Stored data entries:
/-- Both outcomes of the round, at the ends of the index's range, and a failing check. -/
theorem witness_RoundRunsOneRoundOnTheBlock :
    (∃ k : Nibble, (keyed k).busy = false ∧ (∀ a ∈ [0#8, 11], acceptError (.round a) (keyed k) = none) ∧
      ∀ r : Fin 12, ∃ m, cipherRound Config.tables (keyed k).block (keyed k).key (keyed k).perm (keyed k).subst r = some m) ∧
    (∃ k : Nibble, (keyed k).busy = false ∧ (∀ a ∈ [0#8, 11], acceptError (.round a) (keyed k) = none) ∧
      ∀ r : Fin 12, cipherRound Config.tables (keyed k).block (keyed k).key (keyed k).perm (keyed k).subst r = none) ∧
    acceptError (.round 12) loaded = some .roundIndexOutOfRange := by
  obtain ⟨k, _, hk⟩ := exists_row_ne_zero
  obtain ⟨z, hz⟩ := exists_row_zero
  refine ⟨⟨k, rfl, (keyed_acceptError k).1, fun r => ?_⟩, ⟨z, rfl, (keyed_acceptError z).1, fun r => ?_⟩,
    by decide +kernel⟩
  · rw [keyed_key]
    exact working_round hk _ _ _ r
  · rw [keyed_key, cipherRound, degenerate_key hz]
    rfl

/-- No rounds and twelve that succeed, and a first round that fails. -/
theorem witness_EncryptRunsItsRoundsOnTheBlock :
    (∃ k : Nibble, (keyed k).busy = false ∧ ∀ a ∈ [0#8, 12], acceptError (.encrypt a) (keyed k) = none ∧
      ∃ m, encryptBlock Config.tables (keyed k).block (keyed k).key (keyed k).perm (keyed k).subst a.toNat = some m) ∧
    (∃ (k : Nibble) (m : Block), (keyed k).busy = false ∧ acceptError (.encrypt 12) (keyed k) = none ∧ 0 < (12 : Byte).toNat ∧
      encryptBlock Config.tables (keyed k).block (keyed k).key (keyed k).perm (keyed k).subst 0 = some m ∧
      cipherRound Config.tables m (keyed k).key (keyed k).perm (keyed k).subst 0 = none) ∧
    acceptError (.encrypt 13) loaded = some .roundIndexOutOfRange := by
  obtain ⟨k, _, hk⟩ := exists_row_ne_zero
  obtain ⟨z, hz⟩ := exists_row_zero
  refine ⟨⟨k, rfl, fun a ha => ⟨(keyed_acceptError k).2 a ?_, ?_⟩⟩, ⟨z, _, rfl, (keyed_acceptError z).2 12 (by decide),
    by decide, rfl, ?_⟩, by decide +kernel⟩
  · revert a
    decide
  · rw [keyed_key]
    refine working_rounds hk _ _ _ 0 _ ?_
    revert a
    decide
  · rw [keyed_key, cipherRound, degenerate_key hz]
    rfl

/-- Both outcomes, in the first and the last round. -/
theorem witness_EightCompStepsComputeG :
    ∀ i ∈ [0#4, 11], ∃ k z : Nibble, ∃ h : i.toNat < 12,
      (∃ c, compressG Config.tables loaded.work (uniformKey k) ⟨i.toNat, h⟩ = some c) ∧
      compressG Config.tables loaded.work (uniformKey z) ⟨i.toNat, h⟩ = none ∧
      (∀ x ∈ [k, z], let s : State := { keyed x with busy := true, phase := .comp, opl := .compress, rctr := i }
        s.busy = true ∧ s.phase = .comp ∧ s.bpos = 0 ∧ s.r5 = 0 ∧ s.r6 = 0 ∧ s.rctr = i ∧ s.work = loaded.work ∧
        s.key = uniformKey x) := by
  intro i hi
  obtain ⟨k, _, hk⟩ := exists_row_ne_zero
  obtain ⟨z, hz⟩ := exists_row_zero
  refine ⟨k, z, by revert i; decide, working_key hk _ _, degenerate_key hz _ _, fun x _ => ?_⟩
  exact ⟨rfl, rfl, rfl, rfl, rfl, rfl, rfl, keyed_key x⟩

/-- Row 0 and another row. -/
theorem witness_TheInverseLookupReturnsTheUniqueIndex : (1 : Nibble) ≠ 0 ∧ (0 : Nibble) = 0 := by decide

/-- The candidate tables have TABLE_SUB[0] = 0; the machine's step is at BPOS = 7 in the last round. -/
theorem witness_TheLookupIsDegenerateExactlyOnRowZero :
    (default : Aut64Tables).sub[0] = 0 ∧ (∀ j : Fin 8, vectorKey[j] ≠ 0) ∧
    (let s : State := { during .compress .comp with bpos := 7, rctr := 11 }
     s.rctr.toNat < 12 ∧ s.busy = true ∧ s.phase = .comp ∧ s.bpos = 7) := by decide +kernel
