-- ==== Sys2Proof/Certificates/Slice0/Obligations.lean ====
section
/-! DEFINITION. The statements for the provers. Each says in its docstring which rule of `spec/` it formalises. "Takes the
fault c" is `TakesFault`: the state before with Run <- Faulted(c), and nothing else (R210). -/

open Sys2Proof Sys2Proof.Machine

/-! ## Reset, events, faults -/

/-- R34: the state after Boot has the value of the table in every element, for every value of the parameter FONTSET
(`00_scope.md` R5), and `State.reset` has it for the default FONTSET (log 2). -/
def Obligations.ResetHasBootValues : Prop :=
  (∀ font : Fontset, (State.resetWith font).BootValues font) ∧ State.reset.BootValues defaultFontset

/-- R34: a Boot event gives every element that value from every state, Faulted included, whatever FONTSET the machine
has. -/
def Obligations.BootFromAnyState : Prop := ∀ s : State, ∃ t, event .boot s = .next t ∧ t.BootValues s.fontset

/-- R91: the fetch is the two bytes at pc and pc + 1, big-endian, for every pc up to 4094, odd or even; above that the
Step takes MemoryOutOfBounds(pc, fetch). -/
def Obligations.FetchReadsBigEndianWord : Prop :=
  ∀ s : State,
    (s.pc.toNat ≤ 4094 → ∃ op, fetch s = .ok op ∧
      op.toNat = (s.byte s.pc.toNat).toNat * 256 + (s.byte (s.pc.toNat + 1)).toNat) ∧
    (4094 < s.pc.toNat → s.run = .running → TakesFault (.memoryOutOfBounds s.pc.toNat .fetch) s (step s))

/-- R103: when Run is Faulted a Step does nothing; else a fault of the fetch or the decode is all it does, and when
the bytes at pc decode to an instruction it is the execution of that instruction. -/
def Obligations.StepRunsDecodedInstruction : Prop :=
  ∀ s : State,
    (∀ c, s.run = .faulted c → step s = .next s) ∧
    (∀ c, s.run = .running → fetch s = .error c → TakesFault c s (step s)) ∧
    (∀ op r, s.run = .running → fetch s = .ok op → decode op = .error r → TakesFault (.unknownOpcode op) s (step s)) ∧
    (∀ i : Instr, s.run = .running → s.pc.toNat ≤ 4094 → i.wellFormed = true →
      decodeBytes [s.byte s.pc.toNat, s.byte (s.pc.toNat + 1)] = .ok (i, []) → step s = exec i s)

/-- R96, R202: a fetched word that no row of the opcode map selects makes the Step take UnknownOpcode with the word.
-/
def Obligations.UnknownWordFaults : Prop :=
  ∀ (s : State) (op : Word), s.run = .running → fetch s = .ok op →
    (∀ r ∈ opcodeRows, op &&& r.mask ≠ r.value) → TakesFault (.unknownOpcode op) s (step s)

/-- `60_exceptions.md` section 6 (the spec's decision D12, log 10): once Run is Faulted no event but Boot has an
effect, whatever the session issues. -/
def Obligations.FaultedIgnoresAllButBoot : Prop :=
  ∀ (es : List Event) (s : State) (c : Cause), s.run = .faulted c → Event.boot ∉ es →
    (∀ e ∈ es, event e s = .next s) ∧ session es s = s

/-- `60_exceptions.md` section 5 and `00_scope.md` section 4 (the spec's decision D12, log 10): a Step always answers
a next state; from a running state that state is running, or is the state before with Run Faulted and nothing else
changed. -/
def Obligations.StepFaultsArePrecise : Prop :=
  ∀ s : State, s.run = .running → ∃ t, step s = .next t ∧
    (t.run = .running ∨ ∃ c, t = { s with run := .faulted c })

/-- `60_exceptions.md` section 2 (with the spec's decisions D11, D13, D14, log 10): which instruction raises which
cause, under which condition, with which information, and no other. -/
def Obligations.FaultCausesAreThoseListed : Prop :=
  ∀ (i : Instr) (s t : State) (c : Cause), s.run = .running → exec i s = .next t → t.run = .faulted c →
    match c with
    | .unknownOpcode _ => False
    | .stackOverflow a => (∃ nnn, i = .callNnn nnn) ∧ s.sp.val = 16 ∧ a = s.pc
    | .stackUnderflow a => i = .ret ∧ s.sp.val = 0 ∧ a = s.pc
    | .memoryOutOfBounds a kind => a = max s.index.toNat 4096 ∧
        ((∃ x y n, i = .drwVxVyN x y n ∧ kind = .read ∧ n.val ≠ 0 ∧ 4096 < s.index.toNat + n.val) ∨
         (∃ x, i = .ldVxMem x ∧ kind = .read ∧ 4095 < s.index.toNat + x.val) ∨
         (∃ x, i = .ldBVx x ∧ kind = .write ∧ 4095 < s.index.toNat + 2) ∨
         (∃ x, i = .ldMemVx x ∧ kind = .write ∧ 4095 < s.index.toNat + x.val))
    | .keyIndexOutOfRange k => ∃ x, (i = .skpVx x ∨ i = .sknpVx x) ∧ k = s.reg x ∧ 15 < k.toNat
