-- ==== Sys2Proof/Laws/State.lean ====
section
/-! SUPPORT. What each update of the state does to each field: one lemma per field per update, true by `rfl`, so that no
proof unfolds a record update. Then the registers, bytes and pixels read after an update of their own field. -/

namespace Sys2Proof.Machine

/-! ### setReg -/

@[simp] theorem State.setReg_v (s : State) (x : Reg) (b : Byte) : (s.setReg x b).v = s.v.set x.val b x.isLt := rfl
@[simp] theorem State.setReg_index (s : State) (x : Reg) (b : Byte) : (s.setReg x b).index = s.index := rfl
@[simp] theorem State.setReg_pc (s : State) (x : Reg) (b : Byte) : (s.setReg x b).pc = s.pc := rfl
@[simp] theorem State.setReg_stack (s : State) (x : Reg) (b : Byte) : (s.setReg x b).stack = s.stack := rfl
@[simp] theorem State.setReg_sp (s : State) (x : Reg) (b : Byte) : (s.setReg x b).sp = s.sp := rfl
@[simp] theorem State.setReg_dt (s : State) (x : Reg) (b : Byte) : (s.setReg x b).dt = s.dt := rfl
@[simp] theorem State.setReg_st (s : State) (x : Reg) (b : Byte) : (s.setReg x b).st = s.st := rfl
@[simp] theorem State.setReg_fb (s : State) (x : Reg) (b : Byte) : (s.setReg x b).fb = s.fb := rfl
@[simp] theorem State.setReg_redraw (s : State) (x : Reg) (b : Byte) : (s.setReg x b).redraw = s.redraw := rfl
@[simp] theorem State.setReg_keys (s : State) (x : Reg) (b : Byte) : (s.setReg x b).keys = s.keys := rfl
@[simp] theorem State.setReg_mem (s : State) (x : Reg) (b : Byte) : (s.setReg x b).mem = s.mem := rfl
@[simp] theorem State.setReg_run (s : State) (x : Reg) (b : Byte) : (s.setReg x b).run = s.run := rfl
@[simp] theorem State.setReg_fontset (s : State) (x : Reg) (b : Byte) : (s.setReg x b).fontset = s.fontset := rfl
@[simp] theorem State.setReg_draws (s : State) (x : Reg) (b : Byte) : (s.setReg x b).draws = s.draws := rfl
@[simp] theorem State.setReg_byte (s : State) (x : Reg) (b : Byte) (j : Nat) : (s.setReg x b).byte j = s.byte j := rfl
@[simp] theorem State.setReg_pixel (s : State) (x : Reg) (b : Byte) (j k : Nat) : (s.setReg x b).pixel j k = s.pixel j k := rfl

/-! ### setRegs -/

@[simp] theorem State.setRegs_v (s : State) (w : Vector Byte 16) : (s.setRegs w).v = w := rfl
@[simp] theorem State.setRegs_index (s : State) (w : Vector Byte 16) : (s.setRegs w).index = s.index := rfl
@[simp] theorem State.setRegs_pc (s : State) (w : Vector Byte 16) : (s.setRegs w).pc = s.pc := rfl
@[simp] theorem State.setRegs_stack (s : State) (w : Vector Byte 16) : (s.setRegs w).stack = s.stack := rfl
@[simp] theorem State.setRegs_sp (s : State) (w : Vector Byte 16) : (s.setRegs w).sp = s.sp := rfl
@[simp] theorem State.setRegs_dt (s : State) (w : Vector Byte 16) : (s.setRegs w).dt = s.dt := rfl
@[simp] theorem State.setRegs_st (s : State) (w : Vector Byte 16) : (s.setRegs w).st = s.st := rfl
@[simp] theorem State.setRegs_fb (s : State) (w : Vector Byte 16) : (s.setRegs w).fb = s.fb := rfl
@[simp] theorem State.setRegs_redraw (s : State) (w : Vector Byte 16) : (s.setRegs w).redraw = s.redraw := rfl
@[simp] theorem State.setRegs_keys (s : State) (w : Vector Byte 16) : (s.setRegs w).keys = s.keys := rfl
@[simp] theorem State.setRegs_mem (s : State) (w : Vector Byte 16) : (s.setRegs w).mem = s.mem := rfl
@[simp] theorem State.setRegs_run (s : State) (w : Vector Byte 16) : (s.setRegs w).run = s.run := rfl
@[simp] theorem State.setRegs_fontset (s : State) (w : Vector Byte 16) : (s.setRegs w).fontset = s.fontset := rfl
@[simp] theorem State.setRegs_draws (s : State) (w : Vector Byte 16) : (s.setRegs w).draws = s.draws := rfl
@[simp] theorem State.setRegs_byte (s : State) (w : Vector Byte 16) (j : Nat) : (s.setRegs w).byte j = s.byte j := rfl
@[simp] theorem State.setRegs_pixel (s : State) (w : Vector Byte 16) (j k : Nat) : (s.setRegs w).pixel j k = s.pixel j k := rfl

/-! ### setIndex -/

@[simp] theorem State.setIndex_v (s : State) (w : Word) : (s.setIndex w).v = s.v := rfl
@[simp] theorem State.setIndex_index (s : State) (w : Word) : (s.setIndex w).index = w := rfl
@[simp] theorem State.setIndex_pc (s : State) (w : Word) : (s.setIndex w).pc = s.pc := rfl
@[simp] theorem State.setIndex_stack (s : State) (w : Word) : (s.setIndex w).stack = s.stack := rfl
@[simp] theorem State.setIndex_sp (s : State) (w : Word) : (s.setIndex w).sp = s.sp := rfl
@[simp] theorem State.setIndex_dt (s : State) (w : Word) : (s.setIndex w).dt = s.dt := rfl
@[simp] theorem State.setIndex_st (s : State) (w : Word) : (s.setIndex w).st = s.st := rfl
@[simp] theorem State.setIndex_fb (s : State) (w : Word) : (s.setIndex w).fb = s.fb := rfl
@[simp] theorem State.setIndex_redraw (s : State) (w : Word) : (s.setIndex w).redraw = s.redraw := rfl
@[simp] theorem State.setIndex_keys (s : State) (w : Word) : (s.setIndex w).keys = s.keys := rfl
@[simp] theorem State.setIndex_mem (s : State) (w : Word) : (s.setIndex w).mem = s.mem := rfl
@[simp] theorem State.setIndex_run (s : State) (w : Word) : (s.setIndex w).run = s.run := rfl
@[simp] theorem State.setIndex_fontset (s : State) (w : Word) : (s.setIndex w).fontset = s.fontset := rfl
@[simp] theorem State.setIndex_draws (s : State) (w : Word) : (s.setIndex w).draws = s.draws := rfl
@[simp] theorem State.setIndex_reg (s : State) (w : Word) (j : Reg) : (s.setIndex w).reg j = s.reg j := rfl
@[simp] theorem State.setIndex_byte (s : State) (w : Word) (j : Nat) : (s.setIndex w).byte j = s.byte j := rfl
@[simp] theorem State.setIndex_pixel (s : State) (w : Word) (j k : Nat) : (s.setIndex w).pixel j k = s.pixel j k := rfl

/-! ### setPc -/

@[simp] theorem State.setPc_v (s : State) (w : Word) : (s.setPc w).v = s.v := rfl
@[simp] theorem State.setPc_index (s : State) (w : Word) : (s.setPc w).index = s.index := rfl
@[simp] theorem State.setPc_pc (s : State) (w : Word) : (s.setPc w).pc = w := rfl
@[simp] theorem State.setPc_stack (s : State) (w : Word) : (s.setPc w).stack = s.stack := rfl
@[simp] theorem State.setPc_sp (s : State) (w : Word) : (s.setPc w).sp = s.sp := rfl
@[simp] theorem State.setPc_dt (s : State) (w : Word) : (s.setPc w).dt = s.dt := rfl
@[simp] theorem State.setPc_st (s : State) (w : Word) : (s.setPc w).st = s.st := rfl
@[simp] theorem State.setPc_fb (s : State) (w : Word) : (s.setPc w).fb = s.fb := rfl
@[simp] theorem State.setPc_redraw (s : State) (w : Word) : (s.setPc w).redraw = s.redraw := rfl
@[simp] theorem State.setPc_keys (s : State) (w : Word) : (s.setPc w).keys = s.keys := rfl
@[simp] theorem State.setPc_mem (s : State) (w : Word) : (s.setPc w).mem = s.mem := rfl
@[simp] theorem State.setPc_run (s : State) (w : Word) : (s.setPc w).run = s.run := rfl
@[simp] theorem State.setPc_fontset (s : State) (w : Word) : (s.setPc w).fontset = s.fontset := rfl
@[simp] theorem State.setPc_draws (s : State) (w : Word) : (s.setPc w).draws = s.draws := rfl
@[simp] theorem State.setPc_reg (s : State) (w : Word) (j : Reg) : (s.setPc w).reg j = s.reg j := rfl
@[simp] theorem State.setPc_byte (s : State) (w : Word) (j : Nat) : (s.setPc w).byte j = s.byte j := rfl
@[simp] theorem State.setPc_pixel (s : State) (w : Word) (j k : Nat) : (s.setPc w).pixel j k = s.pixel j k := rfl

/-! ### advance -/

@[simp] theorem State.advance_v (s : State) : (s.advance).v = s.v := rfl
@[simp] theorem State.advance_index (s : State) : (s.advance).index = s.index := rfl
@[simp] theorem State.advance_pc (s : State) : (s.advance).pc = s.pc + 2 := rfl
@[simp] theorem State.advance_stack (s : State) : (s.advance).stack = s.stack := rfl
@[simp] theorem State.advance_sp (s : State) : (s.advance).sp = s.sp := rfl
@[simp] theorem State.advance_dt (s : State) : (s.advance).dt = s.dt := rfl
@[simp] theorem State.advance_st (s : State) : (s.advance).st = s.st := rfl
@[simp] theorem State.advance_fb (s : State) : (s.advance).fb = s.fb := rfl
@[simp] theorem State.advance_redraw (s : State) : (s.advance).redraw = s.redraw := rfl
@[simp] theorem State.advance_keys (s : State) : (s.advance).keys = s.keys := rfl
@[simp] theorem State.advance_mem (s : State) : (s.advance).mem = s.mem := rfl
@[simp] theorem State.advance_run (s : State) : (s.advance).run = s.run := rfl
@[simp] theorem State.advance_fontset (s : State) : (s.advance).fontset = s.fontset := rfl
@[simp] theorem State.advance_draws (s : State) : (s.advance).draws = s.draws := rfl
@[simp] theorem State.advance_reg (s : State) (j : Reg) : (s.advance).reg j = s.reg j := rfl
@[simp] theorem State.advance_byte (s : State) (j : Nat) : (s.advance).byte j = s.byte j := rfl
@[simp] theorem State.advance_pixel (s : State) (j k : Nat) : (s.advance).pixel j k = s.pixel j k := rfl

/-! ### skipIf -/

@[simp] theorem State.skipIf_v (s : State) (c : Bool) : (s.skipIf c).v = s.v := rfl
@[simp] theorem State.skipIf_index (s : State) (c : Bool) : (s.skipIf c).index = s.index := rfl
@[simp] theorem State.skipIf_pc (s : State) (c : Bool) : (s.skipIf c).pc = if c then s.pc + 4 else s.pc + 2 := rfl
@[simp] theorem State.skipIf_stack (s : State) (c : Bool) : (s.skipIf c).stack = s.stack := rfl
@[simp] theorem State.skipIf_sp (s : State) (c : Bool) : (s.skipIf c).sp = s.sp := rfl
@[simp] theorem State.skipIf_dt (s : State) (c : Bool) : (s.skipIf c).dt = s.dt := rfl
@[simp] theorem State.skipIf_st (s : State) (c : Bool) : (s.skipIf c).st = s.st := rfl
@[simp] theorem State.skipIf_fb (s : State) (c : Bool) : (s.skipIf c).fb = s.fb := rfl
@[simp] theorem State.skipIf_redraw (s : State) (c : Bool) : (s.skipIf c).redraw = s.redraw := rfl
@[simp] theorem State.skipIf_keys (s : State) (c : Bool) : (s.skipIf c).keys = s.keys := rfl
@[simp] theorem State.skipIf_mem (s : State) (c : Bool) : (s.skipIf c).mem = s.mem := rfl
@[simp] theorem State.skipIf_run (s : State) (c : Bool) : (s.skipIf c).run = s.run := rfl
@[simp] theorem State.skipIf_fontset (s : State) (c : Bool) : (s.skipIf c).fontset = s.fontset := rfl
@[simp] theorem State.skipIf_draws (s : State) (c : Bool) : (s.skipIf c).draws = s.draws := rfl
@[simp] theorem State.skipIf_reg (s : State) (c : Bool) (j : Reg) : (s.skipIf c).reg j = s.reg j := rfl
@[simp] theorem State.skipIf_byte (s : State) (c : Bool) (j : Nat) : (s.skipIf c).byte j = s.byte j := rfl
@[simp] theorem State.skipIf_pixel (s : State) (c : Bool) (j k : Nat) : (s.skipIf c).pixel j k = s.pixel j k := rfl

→ PROBLEM
Display each line of the data where "some" occurs.

→ EXERCISE OUTPUT
      ∀ r : Fin 12, ∃ m, cipherRound Config.tables (keyed k).block (keyed k).key (keyed k).perm (keyed k).subst r = some m) ∧
    acceptError (.round 12) loaded = some .roundIndexOutOfRange := by
      ∃ m, encryptBlock Config.tables (keyed k).block (keyed k).key (keyed k).perm (keyed k).subst a.toNat = some m) ∧
      encryptBlock Config.tables (keyed k).block (keyed k).key (keyed k).perm (keyed k).subst 0 = some m ∧
    acceptError (.encrypt 13) loaded = some .roundIndexOutOfRange := by
      (∃ c, compressG Config.tables loaded.work (uniformKey k) ⟨i.toNat, h⟩ = some c) ∧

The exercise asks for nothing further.